(Dataset excerpts)

——

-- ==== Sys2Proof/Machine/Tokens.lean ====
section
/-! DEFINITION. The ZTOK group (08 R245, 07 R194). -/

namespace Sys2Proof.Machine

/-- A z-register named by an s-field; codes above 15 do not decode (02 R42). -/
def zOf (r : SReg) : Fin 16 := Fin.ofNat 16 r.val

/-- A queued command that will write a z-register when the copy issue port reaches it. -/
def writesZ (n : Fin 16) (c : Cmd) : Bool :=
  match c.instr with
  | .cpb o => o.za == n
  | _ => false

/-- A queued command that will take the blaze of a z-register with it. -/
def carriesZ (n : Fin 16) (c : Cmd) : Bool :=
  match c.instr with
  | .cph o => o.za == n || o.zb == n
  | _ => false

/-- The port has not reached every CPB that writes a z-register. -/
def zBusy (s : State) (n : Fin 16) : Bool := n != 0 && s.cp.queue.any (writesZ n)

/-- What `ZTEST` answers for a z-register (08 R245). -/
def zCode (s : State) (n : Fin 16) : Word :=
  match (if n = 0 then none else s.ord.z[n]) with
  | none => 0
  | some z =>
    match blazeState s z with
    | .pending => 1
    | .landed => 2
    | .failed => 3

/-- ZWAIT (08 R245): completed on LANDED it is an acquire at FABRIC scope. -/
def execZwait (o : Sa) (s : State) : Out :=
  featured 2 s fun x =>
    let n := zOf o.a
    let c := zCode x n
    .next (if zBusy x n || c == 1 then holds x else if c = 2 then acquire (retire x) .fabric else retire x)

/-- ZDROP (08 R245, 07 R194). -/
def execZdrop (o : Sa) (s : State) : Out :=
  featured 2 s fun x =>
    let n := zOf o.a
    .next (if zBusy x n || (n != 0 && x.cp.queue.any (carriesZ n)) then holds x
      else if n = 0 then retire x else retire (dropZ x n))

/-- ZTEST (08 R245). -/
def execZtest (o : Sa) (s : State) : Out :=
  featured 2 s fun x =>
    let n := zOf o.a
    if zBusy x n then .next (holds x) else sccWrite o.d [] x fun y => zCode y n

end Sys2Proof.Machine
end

——

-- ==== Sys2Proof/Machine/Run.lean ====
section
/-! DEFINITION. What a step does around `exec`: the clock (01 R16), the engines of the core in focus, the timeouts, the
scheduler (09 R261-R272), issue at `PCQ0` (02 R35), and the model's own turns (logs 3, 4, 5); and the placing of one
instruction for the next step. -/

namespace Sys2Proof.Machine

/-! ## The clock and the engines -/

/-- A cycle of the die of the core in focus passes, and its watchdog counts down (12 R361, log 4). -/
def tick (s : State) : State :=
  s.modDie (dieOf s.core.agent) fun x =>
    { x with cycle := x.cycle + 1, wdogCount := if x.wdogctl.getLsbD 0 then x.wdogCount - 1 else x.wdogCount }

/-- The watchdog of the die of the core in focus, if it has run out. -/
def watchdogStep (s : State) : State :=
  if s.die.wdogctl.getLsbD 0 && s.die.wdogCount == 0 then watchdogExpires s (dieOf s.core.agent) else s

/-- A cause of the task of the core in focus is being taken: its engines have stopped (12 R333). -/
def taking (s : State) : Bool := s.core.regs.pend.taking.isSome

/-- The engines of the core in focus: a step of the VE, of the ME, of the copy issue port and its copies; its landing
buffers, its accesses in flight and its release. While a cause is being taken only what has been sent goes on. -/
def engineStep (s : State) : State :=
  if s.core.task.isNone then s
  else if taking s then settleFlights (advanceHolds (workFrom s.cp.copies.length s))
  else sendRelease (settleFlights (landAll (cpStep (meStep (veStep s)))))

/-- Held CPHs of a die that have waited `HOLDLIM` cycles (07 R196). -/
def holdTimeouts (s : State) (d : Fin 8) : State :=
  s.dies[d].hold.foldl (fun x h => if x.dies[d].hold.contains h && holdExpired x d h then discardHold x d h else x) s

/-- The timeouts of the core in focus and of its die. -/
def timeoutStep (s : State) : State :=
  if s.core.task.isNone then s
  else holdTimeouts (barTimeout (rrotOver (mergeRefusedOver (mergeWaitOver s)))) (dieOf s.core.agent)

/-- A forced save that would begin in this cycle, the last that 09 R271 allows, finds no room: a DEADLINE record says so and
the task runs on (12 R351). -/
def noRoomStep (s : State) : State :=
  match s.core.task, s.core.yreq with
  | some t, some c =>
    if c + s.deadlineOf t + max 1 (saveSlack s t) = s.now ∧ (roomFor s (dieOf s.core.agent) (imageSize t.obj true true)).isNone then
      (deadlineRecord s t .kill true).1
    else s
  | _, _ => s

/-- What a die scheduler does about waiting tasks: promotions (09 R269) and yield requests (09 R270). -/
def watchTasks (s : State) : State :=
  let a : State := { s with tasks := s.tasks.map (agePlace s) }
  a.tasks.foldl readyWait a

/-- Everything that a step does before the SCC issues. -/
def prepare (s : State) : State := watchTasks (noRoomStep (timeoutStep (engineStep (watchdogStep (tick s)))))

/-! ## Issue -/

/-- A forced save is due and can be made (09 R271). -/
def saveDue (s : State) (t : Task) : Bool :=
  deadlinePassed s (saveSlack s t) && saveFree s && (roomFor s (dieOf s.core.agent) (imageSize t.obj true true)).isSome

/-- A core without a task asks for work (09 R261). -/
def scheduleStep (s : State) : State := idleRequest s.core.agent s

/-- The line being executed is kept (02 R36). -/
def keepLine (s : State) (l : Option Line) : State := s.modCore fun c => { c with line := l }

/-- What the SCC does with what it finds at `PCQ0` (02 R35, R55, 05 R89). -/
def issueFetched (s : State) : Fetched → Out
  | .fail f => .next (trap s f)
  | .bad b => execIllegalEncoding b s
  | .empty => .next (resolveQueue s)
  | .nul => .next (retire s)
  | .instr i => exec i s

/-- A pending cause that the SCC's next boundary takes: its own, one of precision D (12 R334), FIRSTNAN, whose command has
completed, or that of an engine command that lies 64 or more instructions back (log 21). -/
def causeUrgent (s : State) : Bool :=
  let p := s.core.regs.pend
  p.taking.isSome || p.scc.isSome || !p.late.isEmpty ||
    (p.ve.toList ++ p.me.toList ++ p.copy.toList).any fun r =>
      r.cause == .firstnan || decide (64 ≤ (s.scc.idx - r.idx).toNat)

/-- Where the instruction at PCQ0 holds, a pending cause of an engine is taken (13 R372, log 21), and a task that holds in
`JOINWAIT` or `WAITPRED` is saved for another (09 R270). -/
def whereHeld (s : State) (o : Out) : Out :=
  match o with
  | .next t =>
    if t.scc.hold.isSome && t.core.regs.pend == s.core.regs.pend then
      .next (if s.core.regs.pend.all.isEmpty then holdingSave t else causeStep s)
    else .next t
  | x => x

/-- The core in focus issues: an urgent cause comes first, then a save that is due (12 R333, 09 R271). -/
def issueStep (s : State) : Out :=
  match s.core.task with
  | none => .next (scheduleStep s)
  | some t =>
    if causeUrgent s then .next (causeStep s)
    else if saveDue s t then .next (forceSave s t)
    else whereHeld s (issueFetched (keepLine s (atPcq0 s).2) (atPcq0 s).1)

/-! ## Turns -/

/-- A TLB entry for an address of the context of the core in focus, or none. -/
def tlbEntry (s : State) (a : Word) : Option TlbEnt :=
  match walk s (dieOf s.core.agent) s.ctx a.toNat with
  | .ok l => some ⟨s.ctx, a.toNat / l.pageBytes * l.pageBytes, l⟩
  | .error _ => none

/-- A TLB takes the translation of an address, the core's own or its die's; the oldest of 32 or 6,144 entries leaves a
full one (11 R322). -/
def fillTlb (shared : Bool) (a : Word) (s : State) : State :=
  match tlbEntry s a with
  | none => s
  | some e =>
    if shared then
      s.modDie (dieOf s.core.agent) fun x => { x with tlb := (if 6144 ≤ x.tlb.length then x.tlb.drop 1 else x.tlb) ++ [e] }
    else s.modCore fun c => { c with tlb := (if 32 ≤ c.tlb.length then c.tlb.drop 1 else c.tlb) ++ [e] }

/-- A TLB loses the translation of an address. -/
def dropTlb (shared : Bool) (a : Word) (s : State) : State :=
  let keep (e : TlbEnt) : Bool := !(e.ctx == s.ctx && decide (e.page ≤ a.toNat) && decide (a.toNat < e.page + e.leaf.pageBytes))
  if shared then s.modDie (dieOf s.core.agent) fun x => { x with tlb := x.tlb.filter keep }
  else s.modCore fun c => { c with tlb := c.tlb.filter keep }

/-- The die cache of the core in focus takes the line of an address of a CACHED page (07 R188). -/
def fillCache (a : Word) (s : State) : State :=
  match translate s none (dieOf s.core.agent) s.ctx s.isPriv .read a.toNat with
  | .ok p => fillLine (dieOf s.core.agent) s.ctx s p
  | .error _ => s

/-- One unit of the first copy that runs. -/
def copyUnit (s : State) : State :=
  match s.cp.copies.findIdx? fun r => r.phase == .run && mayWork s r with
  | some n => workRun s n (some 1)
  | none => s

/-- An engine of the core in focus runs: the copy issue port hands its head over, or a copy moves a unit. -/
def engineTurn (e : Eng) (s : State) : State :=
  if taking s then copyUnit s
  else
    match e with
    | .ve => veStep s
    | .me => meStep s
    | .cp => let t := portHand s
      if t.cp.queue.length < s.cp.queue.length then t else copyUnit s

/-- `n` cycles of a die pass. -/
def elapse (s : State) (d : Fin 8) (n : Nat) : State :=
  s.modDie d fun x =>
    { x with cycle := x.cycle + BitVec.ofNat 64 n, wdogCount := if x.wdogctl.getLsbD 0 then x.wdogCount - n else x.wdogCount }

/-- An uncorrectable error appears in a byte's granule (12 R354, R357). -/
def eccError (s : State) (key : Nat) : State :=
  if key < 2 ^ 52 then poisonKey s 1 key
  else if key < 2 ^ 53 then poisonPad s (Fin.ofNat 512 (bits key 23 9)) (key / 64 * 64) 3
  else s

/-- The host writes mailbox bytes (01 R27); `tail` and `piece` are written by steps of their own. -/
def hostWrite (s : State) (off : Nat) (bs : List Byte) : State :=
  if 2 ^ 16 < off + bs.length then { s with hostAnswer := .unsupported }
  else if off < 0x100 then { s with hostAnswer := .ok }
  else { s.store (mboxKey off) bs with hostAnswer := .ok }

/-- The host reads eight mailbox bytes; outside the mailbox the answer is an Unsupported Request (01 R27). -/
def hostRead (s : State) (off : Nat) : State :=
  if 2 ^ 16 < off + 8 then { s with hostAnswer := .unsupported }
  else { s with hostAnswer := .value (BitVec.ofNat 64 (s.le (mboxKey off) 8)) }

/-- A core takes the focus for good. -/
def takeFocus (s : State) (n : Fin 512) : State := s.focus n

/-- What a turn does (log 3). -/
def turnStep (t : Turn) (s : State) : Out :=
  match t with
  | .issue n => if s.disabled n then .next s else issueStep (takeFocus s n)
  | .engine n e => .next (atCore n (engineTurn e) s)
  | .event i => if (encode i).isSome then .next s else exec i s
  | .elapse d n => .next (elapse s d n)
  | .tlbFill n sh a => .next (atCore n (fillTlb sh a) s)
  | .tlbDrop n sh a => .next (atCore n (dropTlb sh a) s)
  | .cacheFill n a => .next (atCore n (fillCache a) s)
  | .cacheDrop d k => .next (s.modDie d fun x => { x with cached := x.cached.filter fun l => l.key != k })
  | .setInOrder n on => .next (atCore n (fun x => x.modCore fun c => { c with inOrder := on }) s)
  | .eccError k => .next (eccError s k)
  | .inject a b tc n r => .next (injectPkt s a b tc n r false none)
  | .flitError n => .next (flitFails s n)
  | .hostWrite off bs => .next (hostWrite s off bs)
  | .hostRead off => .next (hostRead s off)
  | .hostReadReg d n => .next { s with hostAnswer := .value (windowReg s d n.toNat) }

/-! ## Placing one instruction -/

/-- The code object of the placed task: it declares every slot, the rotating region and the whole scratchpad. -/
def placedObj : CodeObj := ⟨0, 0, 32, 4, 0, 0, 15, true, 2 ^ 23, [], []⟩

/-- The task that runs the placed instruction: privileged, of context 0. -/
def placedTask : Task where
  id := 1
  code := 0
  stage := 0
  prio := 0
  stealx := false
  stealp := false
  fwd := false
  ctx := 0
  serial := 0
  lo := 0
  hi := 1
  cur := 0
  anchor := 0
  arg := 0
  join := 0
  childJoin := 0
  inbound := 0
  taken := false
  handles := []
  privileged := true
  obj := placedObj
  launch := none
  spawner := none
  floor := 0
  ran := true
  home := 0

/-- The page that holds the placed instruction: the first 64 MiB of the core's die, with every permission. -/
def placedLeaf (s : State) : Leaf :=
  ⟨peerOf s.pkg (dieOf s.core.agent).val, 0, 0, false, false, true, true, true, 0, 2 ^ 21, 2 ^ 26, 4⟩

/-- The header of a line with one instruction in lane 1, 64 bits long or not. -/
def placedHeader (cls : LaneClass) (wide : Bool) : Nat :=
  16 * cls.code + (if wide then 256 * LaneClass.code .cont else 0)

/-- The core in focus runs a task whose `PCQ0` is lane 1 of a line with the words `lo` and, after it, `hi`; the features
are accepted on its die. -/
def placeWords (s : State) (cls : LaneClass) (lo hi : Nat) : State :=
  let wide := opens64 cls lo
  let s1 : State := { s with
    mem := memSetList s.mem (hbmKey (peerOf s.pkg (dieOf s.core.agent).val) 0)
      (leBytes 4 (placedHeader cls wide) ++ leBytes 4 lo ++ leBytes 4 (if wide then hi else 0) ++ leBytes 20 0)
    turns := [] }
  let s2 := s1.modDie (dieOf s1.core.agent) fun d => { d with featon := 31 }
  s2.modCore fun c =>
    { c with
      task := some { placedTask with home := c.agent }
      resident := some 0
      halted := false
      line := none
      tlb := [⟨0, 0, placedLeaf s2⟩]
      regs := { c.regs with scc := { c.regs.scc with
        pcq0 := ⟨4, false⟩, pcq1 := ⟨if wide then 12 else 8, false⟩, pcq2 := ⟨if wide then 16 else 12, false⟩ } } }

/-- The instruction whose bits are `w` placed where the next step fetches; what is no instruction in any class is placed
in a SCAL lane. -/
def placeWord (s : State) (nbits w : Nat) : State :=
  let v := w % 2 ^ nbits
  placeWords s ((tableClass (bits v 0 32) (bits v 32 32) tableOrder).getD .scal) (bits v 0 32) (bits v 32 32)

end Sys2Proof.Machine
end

——

Give back exactly the lines above, from the line containing "instruction for the next step. -/" through the line containing "run out. -/", with both end lines and nothing more.

## Solution to the exercise
instruction for the next step. -/

namespace Sys2Proof.Machine

/-! ## The clock and the engines -/

/-- A cycle of the die of the core in focus passes, and its watchdog counts down (12 R361, log 4). -/
def tick (s : State) : State :=
  s.modDie (dieOf s.core.agent) fun x =>
    { x with cycle := x.cycle + 1, wdogCount := if x.wdogctl.getLsbD 0 then x.wdogCount - 1 else x.wdogCount }

/-- The watchdog of the die of the core in focus, if it has run out. -/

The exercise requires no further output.